Dataset excerpts
"""

-- ==== Sys2Proof/Laws/PerInstr.lean ====
section
/-! SUPPORT. The family RoundTrip, one lemma per constructor of Instr: a command whose operands fit their
signals is the command its record decodes to. -/

namespace Sys2Proof.Laws.RoundTrip

open Sys2Proof

/-- The record that presents the command decodes to the command (30_encoding.md R80 to R83). -/
def Statement (i : Instr) : Prop := ∀ c : Config, i.wellFormed c = true → decode c (encode i) = .ok i

theorem xlate (va : Word) (kind : AccessKind) (asid : Nat) : Statement (.xlate va kind asid) := by
  intro c h
  simp only [Instr.wellFormed, Bool.and_eq_true, decide_eq_true_eq] at h
  rw [decode_op1 rfl]
  simp [encode, lowBits_of_lt h.1, lowNat_of_lt h.2]

theorem tlbwi (index : IndexWord) (f : EntryFields) : Statement (.tlbwi index f) := by
  intro c h
  rw [decode_op2 rfl]
  simp [encode, fields_clip_of_wellFormed (f := f) h]

theorem tlbwr (wired rand : IndexWord) (f : EntryFields) : Statement (.tlbwr wired rand f) := by
  intro c h
  rw [decode_op3 rfl]
  simp [encode, fields_clip_of_wellFormed (f := f) h]

theorem tlbp (va : Word) (asid : Nat) : Statement (.tlbp va asid) := by
  intro c h
  simp only [Instr.wellFormed, Bool.and_eq_true, decide_eq_true_eq] at h
  rw [decode_op4 rfl]
  simp [encode, lowBits_of_lt h.1, lowNat_of_lt h.2]

theorem tlbr (index : IndexWord) : Statement (.tlbr index) := fun _ _ => decode_op5 rfl

theorem tlbinv (index : IndexWord) (ext : Bool) : Statement (.tlbinv index ext) := fun _ _ => decode_op6 rfl

theorem tlbflush : Statement .tlbflush := fun _ _ => decode_op7 rfl

theorem derive : Statement .derive := fun _ _ => decode_op8 rfl

end Sys2Proof.Laws.RoundTrip
end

"""

Reproduce every line from the entries that holds the word "record".

OUTPUT FOR THIS EXERCISE:
signals is the command its record decodes to. -/
/-- The record that presents the command decodes to the command (30_encoding.md R80 to R83). -/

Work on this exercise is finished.